The single best thing I have been involved with as a teacher is taking my choir to Young Voices. Everyone involved comes in to school the next day still buzzing with excitement. Very tired, but very excited.

The children have a wonderful experience to perform at an iconic venue, like the O2 Arena, which is pretty cool. Furthermore, they get to perform with professional musicians, singers and dancers of an impressively high standard. This is an experience which will inspire and motivate the children and will live long in the memory. There are some really magical moments where you catch the children staring, open mouthed, as Natalie Williams begins to sing or Urban Strides are dancing. I like to think I can o a pretty good singing assembly, but this is a whole different level of inspiration.

Parents also came back having had an amazing evening of entertainment. This is not your average children’s concert, this is one you will really enjoy and you will get up and dance. Everyone does, you simply can’t help it. My mum and sister recently went to watch my niece at one of this year’s Birmingham shows and phoned me as soon as they came out, both full of excitement about what they had just witnessed.

For the teachers it’s a long day, and I’ve never been more alert than when leaving the O2 in the rain trying to repeatedly count children making sure everyone gets safely back to the coach. However, it’s a whole lot of fun. We sang, we danced, we conquered. All the staff involved loved it, and that cannot be said for every school trip or concert.

The shows are expertly put together by, Musical Director, Craig McLeish, who always meets the challenge of compiling and arranging a collection of songs to appeal to all ages pulling from a range of genres.

Here are some tips if you are thinking of taking your choir to a Young Voices event next year.

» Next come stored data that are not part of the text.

-- ==== Sys2Proof/Machine/FpClass.lean ====
section
/-! DEFINITION. What the control and status fields do to a floating-point or Advanced SIMD operation (R150 to R167). The
opcode table has no such instruction, so no constructor of Instr comes here: it is the contract the spec gives the class as a
whole, over the open numerics (D19). -/

namespace Sys2Proof.Machine

/-- FPSCR.Len or FPSCR.Stride is not zero (R166). Both are RES0, so it never holds. -/
def shortVectorSelected (s : State) : Bool :=
  (fpscrView s.f).extractLsb' 16 3 != 0#3 || (fpscrView s.f).extractLsb' 20 2 != 0#2

/-- The enables of a data-processing operation: "the same enables" as the registers' (R196), hence A64FpAccessEnabled in
AArch64, and in AArch32 those of FPSCR, EN among them (R167). DEDUCED (log 11). -/
def dataProcessingEnabled (s : State) : Bool :=
  match s.ctx.isa.execState with
  | .aarch64 => a64FpAccessEnabled s
  | .aarch32 => a32FpAccessEnabled .fpscr s

/-! The formats (R168). -/

/-- The width of the exponent field. -/
def FpFormat.exponentBits : FpFormat → Nat
  | .half | .altHalf => 5
  | .arith .single => 8
  | .arith .double => 11

/-- The width of the fraction field, which ends at bit 0. -/
def FpFormat.fractionBits : FpFormat → Nat
  | .half | .altHalf => 10
  | .arith .single => 23
  | .arith .double => 52

/-- The exponent's bias. -/
def FpFormat.bias : FpFormat → Nat
  | .half | .altHalf => 15
  | .arith .single => 127
  | .arith .double => 1023

/-- The sign, the bit above the exponent field: [15], [31] or [63]. -/
def FpFormat.sign (format : FpFormat) (x : DWord) : Bool := x.getLsbD (format.fractionBits + format.exponentBits)

/-- The exponent field: [14:10], [30:23] or [62:52]. -/
def FpFormat.exponent (format : FpFormat) (x : DWord) : Nat :=
  (x.extractLsb' format.fractionBits format.exponentBits).toNat

/-- The fraction field: [9:0], [22:0] or [51:0]. -/
def FpFormat.fraction (format : FpFormat) (x : DWord) : Nat := (x.extractLsb' 0 format.fractionBits).toNat

/-- The largest exponent encodes infinities and NaNs, but in the alternative half-precision format, which has neither. -/
def FpFormat.hasSpecials : FpFormat → Bool
  | .altHalf => false
  | .half | .arith _ => true

/-- What a bit pattern encodes. -/
inductive FpValue where
  /-- `significand * 2 ^ power`, negative where `sign` is. -/
  | finite (sign : Bool) (significand : Nat) (power : Int)
  | infinity (sign : Bool)
  | nan
deriving DecidableEq, Repr

/-- The value of a bit pattern: a normal number has an implicit leading one; exponent 0 encodes zero and the denormals. -/
def FpFormat.value (format : FpFormat) (x : DWord) : FpValue :=
  let e := format.exponent x
  if format.hasSpecials && e == 2 ^ format.exponentBits - 1 then
    if format.fraction x = 0 then .infinity (format.sign x) else .nan
  else if e = 0 then .finite (format.sign x) (format.fraction x) (1 - (format.bias + format.fractionBits : Nat))
  else
    .finite (format.sign x) (2 ^ format.fractionBits + format.fraction x)
      ((e : Int) - (format.bias + format.fractionBits : Nat))

/-- The bit pattern encodes a NaN. -/
def FpFormat.isNaN (format : FpFormat) (x : DWord) : Bool := format.value x == .nan

/-- The NaN with a sign and a fraction: the exponent is all ones (R168). -/
def FpFormat.nanOf (format : FpFormat) (sign : Bool) (fraction : Nat) : DWord :=
  BitVec.ofNat 64 (2 ^ format.fractionBits * (2 ^ format.exponentBits * sign.toNat + (2 ^ format.exponentBits - 1)) + fraction)

/-- The fraction of a free NaN in each format, never 0. -/
def FreeNaN.fraction (nan : FreeNaN) : FpFormat → Nat
  | .half | .altHalf => nan.half.val + 1
  | .arith .single => nan.single.val + 1
  | .arith .double => nan.double.val + 1

/-- The bits of a free NaN in a format that has NaNs. -/
def FreeNaN.bits (nan : FreeNaN) (format : FpFormat) : DWord := format.nanOf nan.sign (nan.fraction format)

/-- A fraction in another format's fraction field, the most significant bits over each other. A shorter field drops the
rest; a longer one is filled with `low`. DEDUCED (log 23). -/
def FpFormat.carryFraction (src dst : FpFormat) (fraction low : Nat) : Nat :=
  if dst.fractionBits ≤ src.fractionBits then fraction / 2 ^ (src.fractionBits - dst.fractionBits)
  else
    2 ^ (dst.fractionBits - src.fractionBits) * fraction + low % 2 ^ (dst.fractionBits - src.fractionBits)

/-- A NaN operand at the output (R154): its sign and its fraction, the fraction's most significant bit set where it is
quieted, as it must be where the fraction would be 0. In the operand's own format nothing but the quieting is open (log 23). -/
def NaNPropagation.bits (propagation : NaNPropagation) (src dst : FpFormat) (x : DWord) : DWord :=
  let fraction := src.carryFraction dst (src.fraction x) propagation.low
  dst.nanOf (src.sign x)
    (if propagation.quieted || fraction == 0 then fraction ||| 2 ^ (dst.fractionBits - 1) else fraction)

/-! What reaches an operation. -/

/-- A conversion to or from half precision (R153). -/
def FpKind.convertsHalf : FpKind → Bool
  | .fromHalf _ | .toHalf _ => true
  | .floatingPoint _ _ | .integer => false

/-- The half-precision format AHP selects (R153). -/
def halfFormat (ahp : Bool) : FpFormat := if ahp then .altHalf else .half

/-- The format of the operands, if they are floating-point numbers. -/
def FpKind.source (ahp : Bool) : FpKind → Option FpFormat
  | .fromHalf _ => some (halfFormat ahp)
  | .toHalf source => some (.arith source)
  | .floatingPoint source _ => source.map .arith
  | .integer => none

/-- The format of the result, if it is a floating-point number. -/
def FpKind.result (ahp : Bool) : FpKind → Option FpFormat
  | .fromHalf result => some (.arith result)
  | .toHalf _ => some (halfFormat ahp)
  | .floatingPoint _ result => result.map .arith
  | .integer => none

/-- The control fields an operation is run with: those in force for its class (R158 to R161), AHP only for half-precision
conversions ("it affects nothing else", R153), RMode only for operations without a rounding of their own (R156). A field that
does not reach the operation is handed over as 0. -/
def fpControl (op : FpOperation) (s : State) : FpControl :=
  let control := effectiveControl s.ctx.isa.execState op.cls s.f.control
  { control with
    ahp := control.ahp && op.kind.convertsHalf
    rmode := if op.ownRounding then .rn else control.rmode }

/-- What the numerics answer for an operation, with the control fields it is run with (R150). -/
def fpAnswer (op : FpOperation) (s : State) : FpAnswer :=
  Config.fpNumerics op (fpControl op s) s.ctx.isa.execState

/-- Those of these operands that are NaNs (R154). -/
def FpOperation.nansAmong (op : FpOperation) (control : FpControl) (operands : List DWord) : List DWord :=
  match op.kind.source control.ahp with
  | some format => operands.filter format.isNaN
  | none => []

/-- One or more operands of the operation are NaNs. -/
def FpOperation.hasNaN (op : FpOperation) (control : FpControl) : Bool :=
  op.elements.any fun operands => !(op.nansAmong control operands).isEmpty

/-- What a result element is where a NaN operand reaches it (R154): the Default NaN with DN = 1; with DN = 0 that operand, or
one of those operands, propagated. None where no operand is a NaN. -/
def FpOperation.nanElement (op : FpOperation) (control : FpControl) (propagation : NaNPropagation)
    (operands : List DWord) (dst : FpFormat) : Option DWord :=
  let nans := op.nansAmong control operands
  match op.kind.source control.ahp, nans[propagation.operand % nans.length]? with
  | some src, some x => some (if control.dn then Config.defaultNaN.bits dst else propagation.bits src dst x)
  | _, _ => none

/-- An element of the result: from a NaN operand what R154 says. Otherwise it is the numerics' answer; and so where the result
is no floating-point number, or is in the alternative half-precision format, which has no NaN to return: the spec states no
result there, DESIGN CHOICE (log 21). -/
def fpElement (op : FpOperation) (s : State) (k : Nat) (operands : List DWord) : DWord :=
  let control := fpControl op s
  let answer := fpAnswer op s
  match op.kind.result control.ahp with
  | some dst =>
    if dst.hasSpecials then (op.nanElement control (answer.propagation k) operands dst).getD (answer.element k)
    else answer.element k
  | none => answer.element k

/-- The result, element by element. -/
def fpResult (op : FpOperation) (s : State) : List DWord := op.elements.mapIdx (fpElement op s)

/-- The exceptions an operation raises: none for an integer operation (R164). -/
def fpRaised (op : FpOperation) (s : State) : FpExceptions :=
  if op.kind = .integer then ⟨false, false, false, false, false, false⟩ else (fpAnswer op s).raised

/-- An Advanced SIMD integer operation saturated (R163). -/
def fpSaturated (op : FpOperation) (s : State) : Bool :=
  op.cls == .advSimd && op.kind == .integer && (fpAnswer op s).saturated

/-- The comparison result of an operation that compares: unordered where an operand is a NaN, and only there (R162); which of
the three others it is otherwise is the numerics' answer. -/
def fpComparison (op : FpOperation) (s : State) : Option Comparison :=
  if op.compares then some (if op.hasNaN (fpControl op s) then .unordered else (fpAnswer op s).comparison.result) else none

/-- The status an operation leaves: cumulative bits (R164), QC (R163), comparison flags (R162). Nothing else changes: no trap
(R165), no control field (R157). -/
def State.recordStatus (s : State) (op : FpOperation) : State :=
  let t := { s with f := (s.f.raiseExceptions (fpRaised op s)).recordSaturation (fpSaturated op s) }
  match fpComparison op s with
  | none => t
  | some comparison => t.writeComparison comparison

/-- One operation of the class: it faults where it is not enabled (R167) or selected as a short vector (R166), and
otherwise completes with a result and its status (R152, R165). Its destination is not in the spec: the result is returned. -/
def fpOperation (op : FpOperation) (s : State) : Host.Outcome (List DWord × State) Fault Refusal :=
  if !dataProcessingEnabled s then .fault (.undefinedDataProcessing s.ctx)
  else if shortVectorSelected s then .fault (.undefinedDataProcessing s.ctx)
  else .next (fpResult op s, s.recordStatus op)

end Sys2Proof.Machine
end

  • Go to the teacher’s workshop. It helpful and loads of fun.
  • As well as taking a banner, take some form of head ware that will help your choir stand out. Helpful for getting noticed as the audience enter the arena, also very helpful when leaving the arena safely at the end.
  • Encourage the parents to also have someway of drawing attention to themselves. The children love to know where their parents are and it is not an easy task.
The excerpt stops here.